Pero al llegar a casa me llevé una pequeña desilusión. De algún modo me había imaginado a papá vestido de mujer para hacer el papel de madre. Con peluca, falda y medias. Esperaba expectante su nuevo aspecto. Hoy, por supuesto, sé que no lo decía de forma literal sino en sentido figurado. Pero entonces yo era más pequeño.

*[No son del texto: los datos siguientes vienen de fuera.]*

-- ==== Sys2Proof/Laws/Curves.lean ====
section
/-! SUPPORT. What a legal list of pieces gives (42_distortion.md R182, R185, R186), and that every curve of these rules is given
by one. -/

namespace Sys2Proof

/-! ### The order of binary32 values -/

theorem F32.le_trans {a b c : Word} (h : F32.le a b = true) (h' : F32.le b c = true) : F32.le a c = true := by
  simp only [F32.le, Bool.and_eq_true, decide_eq_true_eq] at h h' ⊢
  exact ⟨⟨h.1.1, h'.1.2⟩, h.2.trans h'.2⟩

theorem F32.le_refl_of_isFinite {a : Word} (h : F32.isFinite a = true) : F32.le a a = true := by
  simp [F32.le, F32.not_isNaN_of_isFinite h]

theorem F32.isNaN_eq_false_iff (w : Word) : F32.isNaN w = false ↔ F32.mag w ≤ F32.infMag := by simp [F32.isNaN]

/-- The control values in `(0, 1]` are the words 1 to `0x3F800000`. -/
theorem F32.inUnit_iff (x : Word) : F32.inUnit x = true ↔ 1 ≤ x.toNat ∧ x.toNat ≤ 0x3F800000 := by
  have hx := x.isLt
  have h1 : F32.one.toNat = 0x3F800000 := rfl
  have h0 : F32.posZero.toNat = 0 := rfl
  simp only [F32.inUnit, F32.lt, F32.le, Bool.and_eq_true, decide_eq_true_eq, Bool.not_eq_true',
    F32.isNaN_eq_false_iff, F32.key, F32.sign_eq, F32.mag, h1, h0]
  simp only [F32.infMag]
  split_ifs <;> omega

namespace Machine

/-! ### Legal pieces -/

theorem curveConforms_finite {k : Curve} {v : Word} (h : curveConforms k v = true) : F32.isFinite v = true := by
  cases k <;> simp only [curveConforms, Bool.and_eq_true] at h <;> exact h.1

/-- The pieces of a legal list are those of its tail, after the first. -/
theorem piecesConform_cons {k : Curve} {p p' : Word × Word} {ps : List (Word × Word)}
    (h : piecesConform k (p :: p' :: ps) = true) : piecesConform k (p' :: ps) = true := by
  simp only [piecesConform, Bool.and_eq_true, decide_eq_true_eq, List.all_cons (a := p), List.pairwise_cons (a := p),
    List.getLast?_cons_cons] at h ⊢
  exact ⟨⟨h.1.1.2, h.1.2.2⟩, h.2⟩

/-- At a control value inside `(0, 1]` a legal list gives the value of one of its pieces. -/
theorem curveValue_mem {k : Curve} {ps : List (Word × Word)} (h : piecesConform k ps = true) {x : Word}
    (hx : F32.inUnit x = true) : ∃ p ∈ ps, curveValue ps x = p.2 := by
  induction ps with
  | nil => simp [piecesConform] at h
  | cons p ps ih =>
    by_cases hp : F32.le x p.1 = true
    · exact ⟨p, by simp, by simp [curveValue, hp]⟩
    · cases ps with
      | nil =>
        exfalso
        simp only [piecesConform, Bool.and_eq_true, List.getLast?_singleton, Option.map_some, beq_iff_eq,
          Option.some.injEq] at h
        rw [h.2] at hp
        simp only [F32.inUnit, Bool.and_eq_true] at hx
        exact hp hx.2
      | cons p' ps =>
        obtain ⟨r, hr, he⟩ := ih (piecesConform_cons h)
        refine ⟨r, List.mem_cons_of_mem _ hr, ?_⟩
        rw [curveValue, if_neg hp, he]

/-- The values of a legal curve inside `(0, 1]` are within its limits. -/
theorem curveConforms_curveValue {k : Curve} {ps : List (Word × Word)} (h : piecesConform k ps = true) {x : Word}
    (hx : F32.inUnit x = true) : curveConforms k (curveValue ps x) = true := by
  obtain ⟨p, hp, he⟩ := curveValue_mem h hx
  simp only [piecesConform, Bool.and_eq_true, List.all_eq_true] at h
  rw [he]
  exact (h.1.1 p hp).2

/-- A legal curve is in its order on `(0, 1]`. -/
theorem curveOrder_curveValue {k : Curve} {ps : List (Word × Word)} (h : piecesConform k ps = true) {x y : Word}
    (hy : F32.inUnit y = true) (hxy : F32.le x y = true) :
    curveOrder k (curveValue ps x) (curveValue ps y) = true := by
  have refl : ∀ v, curveConforms k v = true → curveOrder k v v = true := fun v hv => by
    have := F32.le_refl_of_isFinite (curveConforms_finite hv)
    cases k <;> first | exact this | rfl
  induction ps with
  | nil => simp [piecesConform] at h
  | cons p ps ih =>
    by_cases hpy : F32.le y p.1 = true
    · have hpx := F32.le_trans hxy hpy
      have hv := curveConforms_curveValue h hy
      simp only [curveValue, hpx, hpy, if_true] at hv ⊢
      exact refl _ hv
    · cases ps with
      | nil =>
        exfalso
        simp only [piecesConform, Bool.and_eq_true, List.getLast?_singleton, Option.map_some, beq_iff_eq,
          Option.some.injEq] at h
        rw [h.2] at hpy
        simp only [F32.inUnit, Bool.and_eq_true] at hy
        exact hpy hy.2
      | cons p' ps =>
        have ht := piecesConform_cons h
        by_cases hpx : F32.le x p.1 = true
        · obtain ⟨r, hr, he⟩ := curveValue_mem ht hy
          have hr' : curveOrder k p.2 r.2 = true := by
            simp only [piecesConform, Bool.and_eq_true, decide_eq_true_eq, List.pairwise_cons] at h
            exact (h.1.2.1 r hr).2
          rw [curveValue, if_pos hpx, curveValue, if_neg hpy, he]
          exact hr'
        · rw [show curveValue (p :: p' :: ps) x = curveValue (p' :: ps) x by rw [curveValue, if_neg hpx],
            show curveValue (p :: p' :: ps) y = curveValue (p' :: ps) y by rw [curveValue, if_neg hpy]]
          exact ih ht

/-- The curves of a block of which nothing is known are legal. -/
theorem curvesConform_openCurves : curvesConform openCurves = true := by
  have h : ∀ k, piecesConform k (openCurve k) = true := by
    intro k
    unfold openCurve
    split
    · assumption
    · cases k <;> decide
  simp [curvesConform, openCurves, h]

/-- A curve of a legal build is a legal list of pieces. -/
theorem piecesConform_curvePieces {cs : Curves} (h : curvesConform cs = true) (k : Curve) :
    piecesConform k (curvePieces cs k) = true := by
  simp only [curvesConform, Bool.and_eq_true] at h
  cases k
  exacts [h.1.1.1, h.1.1.2, h.1.2, h.2]

/-! ### No curve is left out -/

/-- The value at `c + 1` of the pieces that give each of the words from `c + 1` on its own value. -/
theorem curveValue_range' (f : Word → Word) (n c : Nat) (hn : c + n ≤ 0x3F800000) {x : Word} (hc : c < x.toNat)
    (hx : x.toNat ≤ c + n) :
    curveValue ((List.range' (c + 1) n).map fun i => (BitVec.ofNat 32 i, f (BitVec.ofNat 32 i))) x = f x := by
  induction n generalizing c with
  | zero => omega
  | succ n ih =>
    have hle : ∀ i, i ≤ 0x3F800000 → 1 ≤ i → (F32.le x (BitVec.ofNat 32 i) = true ↔ x.toNat ≤ i) := by
      intro i hi h1
      have e : (BitVec.ofNat 32 i).toNat = i := by rw [BitVec.toNat_ofNat]; omega
      simp only [F32.le, F32.isNaN_eq_false_iff, F32.key, F32.sign_eq, F32.mag, e, Bool.and_eq_true, Bool.not_eq_true',
        decide_eq_true_eq]
      simp only [F32.infMag]
      rw [if_neg (by omega), if_neg (by omega)]
      omega
    rw [List.range'_succ, List.map_cons, curveValue]
    by_cases h : x.toNat ≤ c + 1
    · rw [if_pos ((hle (c + 1) (by omega) (by omega)).mpr h)]
      congr 1
      apply BitVec.eq_of_toNat_eq
      rw [BitVec.toNat_ofNat]
      omega
    · rw [if_neg fun hc' => h ((hle (c + 1) (by omega) (by omega)).mp hc')]
      exact ih (c + 1) (by omega) (by omega) (by omega)

/-- No curve is left out: every function that is within the limits of 42_distortion.md R182, R185 and R186 and in their order
inside `(0, 1]` is given by a legal list of pieces (log entry 3). -/
theorem exists_pieces (k : Curve) (f : Word → Word) (hv : ∀ x, F32.inUnit x = true → curveConforms k (f x) = true)
    (ho : ∀ x y, F32.inUnit x = true → F32.inUnit y = true → F32.le x y = true → curveOrder k (f x) (f y) = true) :
    ∃ ps, piecesConform k ps = true ∧ ∀ x, F32.inUnit x = true → curveValue ps x = f x := by
  have top : (0x3F800000 : Nat) = 0x3F7FFFFF + 1 := rfl
  refine ⟨(List.range' (0 + 1) 0x3F800000).map fun i => (BitVec.ofNat 32 i, f (BitVec.ofNat 32 i)), ?_, fun x hx => ?_⟩
  · generalize hT : (0x3F800000 : Nat) = T at top
    have hin : ∀ i, 1 ≤ i → i ≤ T → F32.inUnit (BitVec.ofNat 32 i) = true := by
      intro i h1 h2
      rw [F32.inUnit_iff, BitVec.toNat_ofNat]
      omega
    simp only [piecesConform, Bool.and_eq_true, decide_eq_true_eq, List.all_map, List.all_eq_true, Function.comp,
      List.pairwise_map, beq_iff_eq]
    refine ⟨⟨fun i hi => ?_, ?_⟩, ?_⟩
    · rw [List.mem_range'_1] at hi
      have := hin i (by omega) (by omega)
      exact ⟨this, hv _ this⟩
    · refine (List.pairwise_lt_range' (s := 0 + 1) (n := T) (step := 1)).imp_of_mem fun {i j} hi hj hij => ?_
      rw [List.mem_range'_1] at hi hj
      have ei : (BitVec.ofNat 32 i).toNat = i := by rw [BitVec.toNat_ofNat]; omega
      have ej : (BitVec.ofNat 32 j).toNat = j := by rw [BitVec.toNat_ofNat]; omega
      have hl : F32.lt (BitVec.ofNat 32 i) (BitVec.ofNat 32 j) = true
          ∧ F32.le (BitVec.ofNat 32 i) (BitVec.ofNat 32 j) = true := by
        simp only [F32.lt, F32.le, F32.isNaN_eq_false_iff, F32.key, F32.sign_eq, F32.mag, ei, ej, Bool.and_eq_true,
          Bool.not_eq_true', decide_eq_true_eq]
        simp only [F32.infMag]
        rw [if_neg (by omega), if_neg (by omega)]
        omega
      exact ⟨hl.1, ho _ _ (hin i (by omega) (by omega)) (hin j (by omega) (by omega)) hl.2⟩
    · rw [top, List.range'_concat, List.map_append, List.getLast?_append]
      simp only [List.map_cons, List.map_nil, List.getLast?_singleton, Option.some_or, Option.map_some, Option.some.injEq]
      apply BitVec.eq_of_toNat_eq
      rw [BitVec.toNat_ofNat]
      decide
  · obtain ⟨h1, h2⟩ := (F32.inUnit_iff x).mp hx
    exact curveValue_range' f 0x3F800000 0 (by omega) (by omega) (by omega)

end Machine

end Sys2Proof
end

Hace cuatro años, yo tenía entonces ocho, mamá nos envió otra postal. Me puse muy contento, porque llevaba dos sellos australianos, muy difíciles de encontrar aquí. Los cambié en clase por seis sellos estadounidenses y se los di a Roberto Gansobravo para que dejara de insultarme en el camino de regreso a casa y, de esta forma, me dejara en paz. Pero, por desgracia, aquello no duró sino una semana. Después continuó como siempre con su actitud pueril.
No recuerdo exactamente lo que decía la postal. Creo que en ella mamá nos decía que se había mudado con su nuevo marido a Tasmania o a Túnez. En cualquier caso, el país empezaba por «T». Y que allí cazaban tigres o leones.
Pero, volviendo al asunto del perro, la señora Catacaldos dio en el clavo y papá me autorizó a tener uno.